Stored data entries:
━━━━

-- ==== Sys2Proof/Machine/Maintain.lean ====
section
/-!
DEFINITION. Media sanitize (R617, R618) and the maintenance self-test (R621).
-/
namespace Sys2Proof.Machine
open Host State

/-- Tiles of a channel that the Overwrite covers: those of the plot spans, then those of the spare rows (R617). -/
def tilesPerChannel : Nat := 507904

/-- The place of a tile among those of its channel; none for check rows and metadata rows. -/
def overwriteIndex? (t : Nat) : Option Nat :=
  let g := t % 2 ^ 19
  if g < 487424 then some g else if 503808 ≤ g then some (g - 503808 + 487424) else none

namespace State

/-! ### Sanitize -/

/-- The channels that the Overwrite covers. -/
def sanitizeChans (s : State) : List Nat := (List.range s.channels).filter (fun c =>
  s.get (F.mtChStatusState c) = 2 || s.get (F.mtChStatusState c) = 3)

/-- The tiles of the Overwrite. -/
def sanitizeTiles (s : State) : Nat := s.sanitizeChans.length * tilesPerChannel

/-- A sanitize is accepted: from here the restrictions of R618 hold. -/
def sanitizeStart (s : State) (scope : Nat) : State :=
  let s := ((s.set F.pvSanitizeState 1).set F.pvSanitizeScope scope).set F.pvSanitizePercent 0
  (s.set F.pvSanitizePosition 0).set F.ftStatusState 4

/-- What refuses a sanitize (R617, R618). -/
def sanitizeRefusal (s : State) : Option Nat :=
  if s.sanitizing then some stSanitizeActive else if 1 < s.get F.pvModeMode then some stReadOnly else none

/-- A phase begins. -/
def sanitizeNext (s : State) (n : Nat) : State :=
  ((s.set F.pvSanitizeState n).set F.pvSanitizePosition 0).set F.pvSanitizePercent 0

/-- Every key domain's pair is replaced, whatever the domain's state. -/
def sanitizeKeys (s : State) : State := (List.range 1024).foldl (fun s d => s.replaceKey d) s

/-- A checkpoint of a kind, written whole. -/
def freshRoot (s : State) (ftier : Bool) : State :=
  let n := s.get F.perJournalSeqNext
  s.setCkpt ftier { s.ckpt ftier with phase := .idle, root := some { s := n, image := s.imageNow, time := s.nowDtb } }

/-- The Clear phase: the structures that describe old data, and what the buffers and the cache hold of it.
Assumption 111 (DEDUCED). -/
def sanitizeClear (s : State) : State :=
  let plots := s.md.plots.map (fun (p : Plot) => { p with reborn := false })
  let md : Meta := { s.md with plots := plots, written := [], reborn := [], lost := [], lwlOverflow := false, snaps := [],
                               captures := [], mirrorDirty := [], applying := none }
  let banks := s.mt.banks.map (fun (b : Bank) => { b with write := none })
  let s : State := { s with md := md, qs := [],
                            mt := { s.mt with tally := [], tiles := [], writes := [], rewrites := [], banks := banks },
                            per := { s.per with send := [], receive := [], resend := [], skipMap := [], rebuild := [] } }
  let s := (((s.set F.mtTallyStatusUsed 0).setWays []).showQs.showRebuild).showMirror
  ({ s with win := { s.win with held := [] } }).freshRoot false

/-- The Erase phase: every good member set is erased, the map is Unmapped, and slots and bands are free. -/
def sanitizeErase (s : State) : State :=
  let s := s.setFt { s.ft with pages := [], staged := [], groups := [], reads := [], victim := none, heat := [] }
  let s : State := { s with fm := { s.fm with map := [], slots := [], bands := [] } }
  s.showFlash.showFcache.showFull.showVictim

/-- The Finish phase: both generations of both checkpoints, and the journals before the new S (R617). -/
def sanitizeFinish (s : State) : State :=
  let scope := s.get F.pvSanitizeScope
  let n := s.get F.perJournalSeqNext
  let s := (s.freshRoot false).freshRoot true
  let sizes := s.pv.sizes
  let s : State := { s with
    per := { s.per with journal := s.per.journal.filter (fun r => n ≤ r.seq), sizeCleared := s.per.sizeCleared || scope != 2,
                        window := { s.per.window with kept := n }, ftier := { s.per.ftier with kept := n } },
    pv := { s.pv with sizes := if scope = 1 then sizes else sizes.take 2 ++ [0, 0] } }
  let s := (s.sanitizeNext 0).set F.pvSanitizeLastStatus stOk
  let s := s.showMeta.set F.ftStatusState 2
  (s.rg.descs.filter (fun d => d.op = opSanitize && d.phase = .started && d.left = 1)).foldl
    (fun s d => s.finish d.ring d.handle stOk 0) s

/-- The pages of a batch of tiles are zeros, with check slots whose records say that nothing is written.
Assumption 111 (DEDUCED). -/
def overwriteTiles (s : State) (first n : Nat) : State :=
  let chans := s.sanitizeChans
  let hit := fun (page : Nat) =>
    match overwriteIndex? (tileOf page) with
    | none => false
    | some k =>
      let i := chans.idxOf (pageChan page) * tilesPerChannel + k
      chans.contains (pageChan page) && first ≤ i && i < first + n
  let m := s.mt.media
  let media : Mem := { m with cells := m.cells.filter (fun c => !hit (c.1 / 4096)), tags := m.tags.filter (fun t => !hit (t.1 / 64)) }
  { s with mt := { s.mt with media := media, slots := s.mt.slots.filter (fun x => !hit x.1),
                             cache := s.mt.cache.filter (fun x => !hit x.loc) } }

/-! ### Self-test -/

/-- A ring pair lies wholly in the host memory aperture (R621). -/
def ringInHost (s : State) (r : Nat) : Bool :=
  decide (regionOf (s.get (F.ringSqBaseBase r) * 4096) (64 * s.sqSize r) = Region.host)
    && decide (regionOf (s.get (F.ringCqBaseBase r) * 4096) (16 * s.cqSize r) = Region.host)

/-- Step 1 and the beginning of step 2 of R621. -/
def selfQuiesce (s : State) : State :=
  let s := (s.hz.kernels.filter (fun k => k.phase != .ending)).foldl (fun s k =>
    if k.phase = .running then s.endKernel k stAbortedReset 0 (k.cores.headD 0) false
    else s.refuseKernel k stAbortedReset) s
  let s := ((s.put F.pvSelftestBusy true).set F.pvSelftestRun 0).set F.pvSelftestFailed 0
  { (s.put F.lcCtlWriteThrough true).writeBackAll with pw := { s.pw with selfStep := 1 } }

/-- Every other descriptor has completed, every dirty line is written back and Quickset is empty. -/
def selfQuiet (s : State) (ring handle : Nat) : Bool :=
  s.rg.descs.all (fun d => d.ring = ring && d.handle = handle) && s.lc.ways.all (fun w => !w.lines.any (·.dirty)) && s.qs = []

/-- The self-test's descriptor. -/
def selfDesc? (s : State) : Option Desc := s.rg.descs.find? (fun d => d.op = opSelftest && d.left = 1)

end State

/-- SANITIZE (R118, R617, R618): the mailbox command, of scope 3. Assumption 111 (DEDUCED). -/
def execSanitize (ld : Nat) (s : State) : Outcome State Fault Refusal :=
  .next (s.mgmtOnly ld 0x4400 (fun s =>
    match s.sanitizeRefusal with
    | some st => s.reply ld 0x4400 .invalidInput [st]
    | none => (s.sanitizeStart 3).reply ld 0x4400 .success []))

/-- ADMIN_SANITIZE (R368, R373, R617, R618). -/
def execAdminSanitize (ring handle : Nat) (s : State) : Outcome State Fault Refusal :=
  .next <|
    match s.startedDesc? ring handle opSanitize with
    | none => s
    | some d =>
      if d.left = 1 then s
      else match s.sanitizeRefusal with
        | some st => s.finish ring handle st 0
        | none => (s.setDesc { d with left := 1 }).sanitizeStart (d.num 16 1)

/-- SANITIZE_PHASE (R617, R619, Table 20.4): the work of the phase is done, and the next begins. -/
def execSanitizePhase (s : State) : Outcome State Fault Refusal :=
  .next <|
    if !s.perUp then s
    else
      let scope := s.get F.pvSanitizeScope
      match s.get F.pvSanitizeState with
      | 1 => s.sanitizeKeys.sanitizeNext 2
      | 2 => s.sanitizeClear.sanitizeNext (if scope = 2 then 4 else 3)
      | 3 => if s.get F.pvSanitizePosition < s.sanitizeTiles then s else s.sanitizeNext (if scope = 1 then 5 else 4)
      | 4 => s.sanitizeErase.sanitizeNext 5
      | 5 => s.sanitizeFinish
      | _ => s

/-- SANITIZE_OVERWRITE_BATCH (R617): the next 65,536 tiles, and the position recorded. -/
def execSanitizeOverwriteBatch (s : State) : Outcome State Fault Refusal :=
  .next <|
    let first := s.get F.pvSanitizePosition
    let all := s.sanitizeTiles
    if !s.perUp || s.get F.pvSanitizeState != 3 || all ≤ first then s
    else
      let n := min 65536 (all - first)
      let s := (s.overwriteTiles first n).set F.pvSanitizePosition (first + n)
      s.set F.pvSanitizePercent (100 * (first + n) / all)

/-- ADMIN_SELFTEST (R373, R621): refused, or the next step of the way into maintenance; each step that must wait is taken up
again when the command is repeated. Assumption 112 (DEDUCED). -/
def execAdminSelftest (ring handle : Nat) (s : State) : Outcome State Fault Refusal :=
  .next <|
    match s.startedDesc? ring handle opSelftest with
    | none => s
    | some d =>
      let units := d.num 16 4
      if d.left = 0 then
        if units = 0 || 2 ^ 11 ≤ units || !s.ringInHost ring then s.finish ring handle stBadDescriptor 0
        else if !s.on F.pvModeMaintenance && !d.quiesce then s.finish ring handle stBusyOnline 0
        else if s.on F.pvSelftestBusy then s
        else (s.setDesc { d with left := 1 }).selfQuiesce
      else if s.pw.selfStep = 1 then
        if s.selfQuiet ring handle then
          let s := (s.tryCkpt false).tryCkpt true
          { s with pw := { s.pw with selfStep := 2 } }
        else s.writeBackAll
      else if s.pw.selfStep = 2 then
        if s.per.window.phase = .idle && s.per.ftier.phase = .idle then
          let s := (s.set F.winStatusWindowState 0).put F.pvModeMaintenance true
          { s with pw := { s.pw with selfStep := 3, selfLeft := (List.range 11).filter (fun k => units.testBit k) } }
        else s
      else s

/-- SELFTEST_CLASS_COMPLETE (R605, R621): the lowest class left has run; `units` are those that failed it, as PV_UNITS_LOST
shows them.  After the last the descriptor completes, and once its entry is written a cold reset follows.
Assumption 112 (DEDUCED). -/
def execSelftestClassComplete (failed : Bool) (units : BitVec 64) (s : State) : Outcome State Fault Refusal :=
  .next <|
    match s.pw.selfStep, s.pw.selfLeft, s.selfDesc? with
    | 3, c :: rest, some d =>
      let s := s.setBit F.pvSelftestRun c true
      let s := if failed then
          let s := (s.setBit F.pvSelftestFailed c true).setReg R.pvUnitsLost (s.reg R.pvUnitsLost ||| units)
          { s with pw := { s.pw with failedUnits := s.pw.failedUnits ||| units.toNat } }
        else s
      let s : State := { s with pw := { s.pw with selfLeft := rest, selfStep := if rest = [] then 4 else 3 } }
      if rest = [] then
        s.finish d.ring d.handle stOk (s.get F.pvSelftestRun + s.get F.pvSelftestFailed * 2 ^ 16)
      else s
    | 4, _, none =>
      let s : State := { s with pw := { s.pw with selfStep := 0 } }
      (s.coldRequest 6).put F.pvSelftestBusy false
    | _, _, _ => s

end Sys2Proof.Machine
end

━━━━

## WORK REQUIRED
Beginning with the line that has "let sizes := s.pv.sizes" and ending with the line that has "let m := s.mt.media", set down the lines above exactly and include no others.

## TASK SOLUTION
  let sizes := s.pv.sizes
  let s : State := { s with
    per := { s.per with journal := s.per.journal.filter (fun r => n ≤ r.seq), sizeCleared := s.per.sizeCleared || scope != 2,
                        window := { s.per.window with kept := n }, ftier := { s.per.ftier with kept := n } },
    pv := { s.pv with sizes := if scope = 1 then sizes else sizes.take 2 ++ [0, 0] } }
  let s := (s.sanitizeNext 0).set F.pvSanitizeLastStatus stOk
  let s := s.showMeta.set F.ftStatusState 2
  (s.rg.descs.filter (fun d => d.op = opSanitize && d.phase = .started && d.left = 1)).foldl
    (fun s d => s.finish d.ring d.handle stOk 0) s

/-- The pages of a batch of tiles are zeros, with check slots whose records say that nothing is written.
Assumption 111 (DEDUCED). -/
def overwriteTiles (s : State) (first n : Nat) : State :=
  let chans := s.sanitizeChans
  let hit := fun (page : Nat) =>
    match overwriteIndex? (tileOf page) with
    | none => false
    | some k =>
      let i := chans.idxOf (pageChan page) * tilesPerChannel + k
      chans.contains (pageChan page) && first ≤ i && i < first + n
  let m := s.mt.media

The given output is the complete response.